Saved entries:

-- ==== Sys2Proof/Machine/EngineOps.lean ====
section
/-!
DEFINITION. The engine's channels: kinds, TOP, phases, safe states, pins and the minimum-pulse arithmetic
(R84-R117).
-/

namespace Sys2Proof.Machine

/-! ### Kinds, membership and TOP -/

/-- CH0-CH23 are rail channels (R84). -/
def isRail (n : Chan) : Bool := decide (n.val < 24)

/-- The port of a port leg channel (R84). -/
def legPort (n : Chan) : Option Port := if h : 24 ≤ n.val then some ⟨(n.val - 24) / 2, by omega⟩ else none

/-- FIRST to FIRST + COUNT - 1 of a rail loop, as numbers (R120). -/
def State.memberNums (s : State) (l : Loop) : List Nat :=
  (List.range (s.fld (F.LP_Ln_MEMBERS_COUNT l))).map fun k => s.fld (F.LP_Ln_MEMBERS_FIRST l) + k

/-- The configured members of a loop: the rail channels of R120, or a port's two legs (R84). -/
def State.members (s : State) (l : Loop) : List Chan :=
  match loopPort? l with
  | some p => [buckLeg p, boostLeg p]
  | none => (upto 32).filter fun n => isRail n && (s.memberNums l).contains n.val

/-- The spare of a rail loop; codes 24-31 name none (Table 4.6). -/
def State.spare (s : State) (l : Loop) : Option Chan :=
  if 8 ≤ l.val then none else (upto 32).find? fun n => isRail n && n.val == s.fld (F.LP_Ln_MEMBERS_SPARE l)

def State.retired (s : State) (n : Chan) : Bool := isRail n && s.bit (F.LP_CHn_CARD_RETIRED n)
def State.joined (s : State) (n : Chan) : Bool := isRail n && s.bit (F.LP_CHn_CARD_JOINED n)

/-- Members and spare: every channel a loop's latch or stop acts on (R180). -/
def State.loopChans (s : State) (l : Loop) : List Chan :=
  s.members l ++ (match s.spare l with | some c => [c] | none => [])

/-- The channels that serve a loop: its members, and the spare once it has joined (R121). -/
def State.serving (s : State) (l : Loop) : List Chan :=
  s.members l ++ (match s.spare l with | some c => if s.joined c then [c] else [] | none => [])

/-- The loop a channel serves, if any. -/
def State.chanLoop (s : State) (n : Chan) : Option Loop := (upto 12).find? fun l => (s.serving l).contains n

/-- The loop whose channel it is: the one it serves, or the one it is the spare of. -/
def State.homeLoop (s : State) (n : Chan) : Option Loop :=
  (s.chanLoop n).or ((upto 12).find? fun l => (s.loopChans l).contains n)

/-- The lowest-numbered configured member (R89). -/
def State.leader (s : State) (l : Loop) : Option Chan := (s.members l).head?

/-- R89: the TOP code that a commit gives a channel: a rail member takes that of its loop's lowest-numbered member; on
any other channel its own acts. -/
def State.topWanted (s : State) (n : Chan) : Option Nat :=
  match s.chanLoop n with
  | some l => if l.val < 8 then (s.leader l).map fun m => s.afld (F.PE_CHn_TOP_TOP m) else none
  | none => none

/-- A commit gives the channel its TOP (R89). -/
def State.takeTop (s : State) (n : Chan) : State := s.modChan n fun c => { c with top := s.topWanted n }

/-- The TOP code in force (R89). -/
def State.topCode (s : State) (n : Chan) : Nat := (s.chan n).top.getD (s.afld (F.PE_CHn_TOP_TOP n))

/-- R85: TOP, held to the range of the channel's kind. -/
def State.top (s : State) (n : Chan) : Nat := min (max (s.topCode n) (if isRail n then 100 else 400)) 4000

/-- TOP in taps (R86). -/
def State.topTaps (s : State) (n : Chan) : Nat := s.top n * 80

/-- R89: the phase of a slot. -/
def slotPhase (base top slot count : Nat) : Nat := (base + slot * 2 * top / count) % (2 * top)

/-- R87-R89: a channel's phase in coarse counts. CH0 is at p = 0 at every master valley, whatever its slot (R87; log 83).
A rail member without a slot keeps the phase it last had (DESIGN CHOICE, log 84). -/
def State.phase (s : State) (n : Chan) : Nat :=
  let own := s.afld (F.PE_CHn_PHASE_PHASE n) % (2 * s.top n)
  if n.val = 0 then 0 else
  match s.chanLoop n with
  | some l =>
    if l.val < 8 then
      match (s.loop l).order.idxOf? n, s.leader l with
      | some k, some m => slotPhase (s.afld (F.PE_CHn_PHASE_PHASE m)) (s.top n) k (s.loop l).order.length
      | _, _ => match (s.chan n).placed with | some x => x.2 % (2 * s.top n) | none => own
    else own
  | none => own

/-! ### Enabled, held and safe -/

/-- EN in force (R103). -/
def State.chanEn (s : State) (n : Chan) : Bool := s.abit (F.PE_CHn_CTRL_EN n)

/-- The channel's domain: D7 or D8 (Table 1.6). -/
def chanDom (n : Chan) : Nat := if n.val < 16 then 7 else 8

/-- The channel's domain is calibrated (R112). -/
def State.chanCal (s : State) (n : Chan) : Bool :=
  if n.val < 16 then s.bit F.PE_STATUS_CAL_W_OK else s.bit F.PE_STATUS_CAL_E_OK

/-- The over-voltage latch that holds a channel low: of a loop it is a member or the spare of (R180). -/
def State.ovLow (s : State) (n : Chan) : Bool :=
  (upto 12).any fun l => s.bit (F.PROT_Ln_STATUS_OV_LATCH l) && (s.loopChans l).contains n

/-- The channel runs on its loop's fallback loop (R148). -/
def State.onFallback (s : State) (n : Chan) : Bool :=
  match s.chanLoop n with
  | some l => s.fld (F.LP_Ln_STATUS_STATE l) == 5
  | none => false

/-- Row 3 of Table 3.5, with R117, R148 and R381: engine disabled, freeze, fault input, trip bus or the hold of a thermal
shutdown; and, but on the fallback loop, a PLL loss. -/
def State.chanHeld (s : State) (n : Chan) : Bool :=
  s.bit F.THM_STATUS_SHUT_HOLD || !s.bit F.PE_CTRL_ENGINE_EN || s.bit F.PE_STATUS_FROZEN || s.bit (F.PE_CHn_STATUS_FAULT_HOLD n)
    || (s.chan n).tripHold || (s.chan n).needLoad
    || ((s.bit F.PE_STATUS_SAFE_PLL || (s.chan n).pllLoad) && !s.onFallback n)

/-- R104, R112: enabled, calibrated and past its first turning point. -/
def State.chanRun (s : State) (n : Chan) : Bool :=
  s.domOn (chanDom n) && s.chanEn n && !(s.chan n).waitCal

/-- PE_CHn_STATUS.SAFE: the channel is in its safe state (R113-R117). DESIGN CHOICE (log 85): SAFE shows the holds of
R114-R117 and a channel that does not run; an over-voltage latch, whose low is the safe state of R113, shows in OV_LOW
alone. -/
def State.chanSafe (s : State) (n : Chan) : Bool :=
  !s.chanRun n || !(s.chan n).begun || s.chanHeld n

/-- R100: does the channel pulse by its compares: it runs, and no hold, latch or fallback loop has its pins? -/
def State.pulseActs (s : State) (n : Chan) : Bool := !s.chanSafe n && !s.ovLow n && !s.onFallback n

/-- R91: is position `x`, in taps from the valley, within the high time of its half? -/
def State.highAt (s : State) (n : Chan) (x : Nat) : Bool :=
  let t := s.topTaps n
  let c := s.chan n
  if x < t then decide (x < c.cmpUp) else decide (t ≤ c.cmpDn) || decide (2 * t < x + c.cmpDn)

/-- R94, R98: B is high at position `x` of a leg: DT_AB after A has fallen, or with no high interval of A behind it, until
DT_BA before the rise that CMP_DN gives; a rise at the valley itself, whose compare is not yet committed, gives none. -/
def State.bAt (s : State) (n : Chan) (x : Nat) : Bool :=
  let t := s.topTaps n
  let c := s.chan n
  let idle := c.cmpUp == 0 && (c.cmpDn == 0 || decide (t ≤ x))
  !c.bOff && (idle || decide (c.cmpUp + s.afld (F.PE_CHn_DT_DT_AB n) * 80 ≤ x))
    && (decide (x < t) || c.cmpDn == 0 || decide (x + c.cmpDn + s.afld (F.PE_CHn_DT_DT_BA n) * 80 < 2 * t))

/-- R91, R104: A, or the rail pin, is high at position `x`: as the compares say, unless a reload still keeps the interval
that it met. -/
def State.levelAt (s : State) (n : Chan) (x : Nat) : Bool :=
  match (s.chan n).keep with
  | some k => if x < k.start + k.taps then k.high else s.highAt n x
  | none => s.highAt n x

/-- R451: frame jitter moves the edges of a selected channel. -/
def State.jittered (s : State) (n : Chan) : Bool := s.bit (F.TST_JIT_SEL_SEL.at n.val) && s.fld F.TST_JIT_J != 0

/-- R451: the next pulse's shift, from -J to +J; the PRBS-15 that draws it is open (log 1). -/
def State.drawJitter (s : State) (n : Chan) : State :=
  if s.jittered n then
    let (v, t) := s.fresh 15
    let j := s.fld F.TST_JIT_J
    t.modChan n fun c => { c with jit := (v.toNat % (2 * j + 1) : Nat) - (j : Int) }
  else s

/-- R451: the position of the unshifted pulse that stands at position `x`. -/
def State.unshift (s : State) (n : Chan) (x : Nat) : Nat :=
  if s.jittered n then (((x : Int) - (s.chan n).jit) % (2 * s.topTaps n : Nat)).toNat else x

/-- R116, R139, Table 3.5: the pin code of PE_CHn_STATUS.PIN with the channel at position `x`, in taps from the valley.
Rail: 0 low, 1 high, 2 mid-level; leg: 0 both low, 1 A high, 2 B high. -/
def State.pinAt (s : State) (n : Chan) (x : Nat) : Nat :=
  let c := s.chan n
  let safe := if isRail n then 2 else 0
  if !s.domOn (chanDom n) then safe
  else if s.ovLow n then 0
  else if s.onFallback n then
    if s.chanHeld n || s.retired n || !s.chanEn n || !((upto 12).any fun l => (s.loop l).round.contains n) then safe
    else if (upto 12).any (fun l => (s.loop l).fbHigh == some n) then 1 else 0
  else if s.chanSafe n then safe
  else if c.scHold then 0
  else
    match c.halfNow with
    | .mid => safe
    | .low => 0
    | .pwm =>
      if s.levelAt n (s.unshift n x) then 1
      else if isRail n then if c.emulating then 2 else 0
      else if s.bAt n (s.unshift n x) then 2 else 0

/-- The pin as it stands right after the channel's last turning point or reload (log 77). -/
def State.pin (s : State) (n : Chan) : Nat := s.pinAt n (s.fld (F.PE_CHn_POS_POS n) * 80)

/-- A high interval of the channel falls in the half in progress, or its fallback pulse is high. -/
def State.pulsing (s : State) (n : Chan) : Bool :=
  if s.onFallback n then s.pin n == 1
  else s.domOn (chanDom n) && s.pulseActs n && !(s.chan n).scHold && (s.chan n).halfNow == .pwm
    && (if s.bit (F.PE_CHn_POS_DOWN n) then decide (0 < (s.chan n).cmpDn) else decide (0 < (s.chan n).cmpUp))

/-- Engine-wide safe state, kept until a LOAD_ALL commit selects each channel (R114, R117). -/
def State.allNeedLoad (s : State) : State := s.forAll fun n t => t.modChan n fun c => { c with needLoad := true }

/-- The same after a PLL loss, which the fallback loop displaces (R117, R148). -/
def State.allPllLoad (s : State) : State := s.forAll fun n t => t.modChan n fun c => { c with pllLoad := true }

/-! ### Shadow writes (R103) -/

/-- A shadow write, logged for the commit rule of R103. -/
def State.writeShadow (s : State) (a : Nat) (w : Word) : State :=
  (s.modEngine fun e => { e with shadowLog := (a, s.reg a) :: e.shadowLog }).setReg a w

/-- Write one field of a shadow. -/
def State.setShadow (s : State) (f : Fld) (v : Nat) : State :=
  s.writeShadow f.addr (putBits (s.reg f.addr) f.lo f.width v)

/-- One step toward a target. -/
def toward (v target : Nat) : Nat := if v < target then v + 1 else v - (if target < v then 1 else 0)

/-! ### Minimum pulses (R95-R99) -/

/-- MIN_ON and MIN_OFF in taps: codes 5 120-8 191 act as 5 119 (R95). -/
def minTaps (code : Nat) : Nat := min code 5119

def State.minOn (s : State) (n : Chan) : Nat := minTaps (s.afld (F.PE_CHn_MIN_MIN_ON n))
def State.minOff (s : State) (n : Chan) : Nat := minTaps (s.afld (F.PE_CHn_MIN_MIN_OFF n))

/-- STRETCH policy (Table 3.6). -/
def State.stretches (s : State) (n : Chan) : Bool := s.abit (F.PE_CHn_CTRL_MINP n)

/-- R93: the trim is added to a compare above 0, and the result held to 0 to TOP x 80. -/
def trimmed (cmp trim : Int) (topTaps : Nat) : Nat :=
  if cmp ≤ 0 then 0 else (clamp (min cmp topTaps + trim) 0 topTaps).toNat

/-- The four counted kinds of R99, by their MIN_PULSE bin. -/
inductive MinPulse where
  | drop | stretch | suppression | clamp
  deriving DecidableEq, Repr

def MinPulse.bin (k : MinPulse) : Nat :=
  match k with
  | .drop => 0 | .stretch => 1 | .suppression => 2 | .clamp => 3

def MinPulse.counter (k : MinPulse) (n : Nat) : Fld :=
  match k with
  | .drop => F.PE_CHn_MINP_CNT_DROP_CNT n
  | .stretch => F.PE_CHn_MINP_CNT_STRETCH_CNT n
  | .suppression => F.PE_CHn_MINP_CNT_SUPP_CNT n
  | .clamp => F.PE_CHn_MINP_CNT_CLAMP_CNT n

/-- R99: one event counts in the recorder and in the channel's counter. -/
def State.countMinPulse (s : State) (n : Chan) (k : MinPulse) : State :=
  (s.count (0x6A0 + 16 * n.val + 4 * k.bin)).satInc (k.counter n)

/-- What R96 makes of the CMP_DN just committed. -/
structure PeakResult where
  cmpDn : Nat
  dropped : Bool
  kind : Option MinPulse
  deriving DecidableEq, Repr

/-- R96: clamp, short pulse, conflict. `limit` is the highest CMP_DN that the low interval allows: MIN_OFF on a
rail channel, the B clamp of R98 on a port leg. -/
def peakRules (req limit minOn : Nat) (stretch : Bool) : PeakResult :=
  let c := min req limit
  let clamped := decide (c < req)
  if 0 < c ∧ 2 * c < minOn then
    if !stretch then ⟨0, true, some .drop⟩
    else
      let w := (minOn + 1) / 2
      if clamped ∧ limit < w then ⟨0, true, some .drop⟩ else ⟨w, false, some .stretch⟩
  else ⟨c, false, if clamped then some .clamp else none⟩

/-- R97: what the valley makes of CMP_UP, with D the CMP_DN in use. -/
def valleyRules (d up minOn : Nat) (stretch dropped : Bool) : Nat × Option MinPulse :=
  if dropped then (0, none)
  else if 0 < d then if d + up < minOn then (minOn - d, some .stretch) else (up, none)
  else if 0 < up ∧ up < minOn then if stretch then (minOn, some .stretch) else (0, some .drop)
  else (up, none)

/-- R98: the predicted B interval in taps, dead times taken out on both sides. -/
def bInterval (topTaps up dn ab ba : Nat) : Int := (topTaps - up : Int) + (topTaps - dn) - (ab + ba : Nat) * 80

end Sys2Proof.Machine
end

Task directions: Please copy each line of the records above in which the word "Option" can be found.

Solution for this problem:
def legPort (n : Chan) : Option Port := if h : 24 ≤ n.val then some ⟨(n.val - 24) / 2, by omega⟩ else none
def State.spare (s : State) (l : Loop) : Option Chan :=
def State.chanLoop (s : State) (n : Chan) : Option Loop := (upto 12).find? fun l => (s.serving l).contains n
def State.homeLoop (s : State) (n : Chan) : Option Loop :=
def State.leader (s : State) (l : Loop) : Option Chan := (s.members l).head?
def State.topWanted (s : State) (n : Chan) : Option Nat :=
  kind : Option MinPulse
def valleyRules (d up minOn : Nat) (stretch dropped : Bool) : Nat × Option MinPulse :=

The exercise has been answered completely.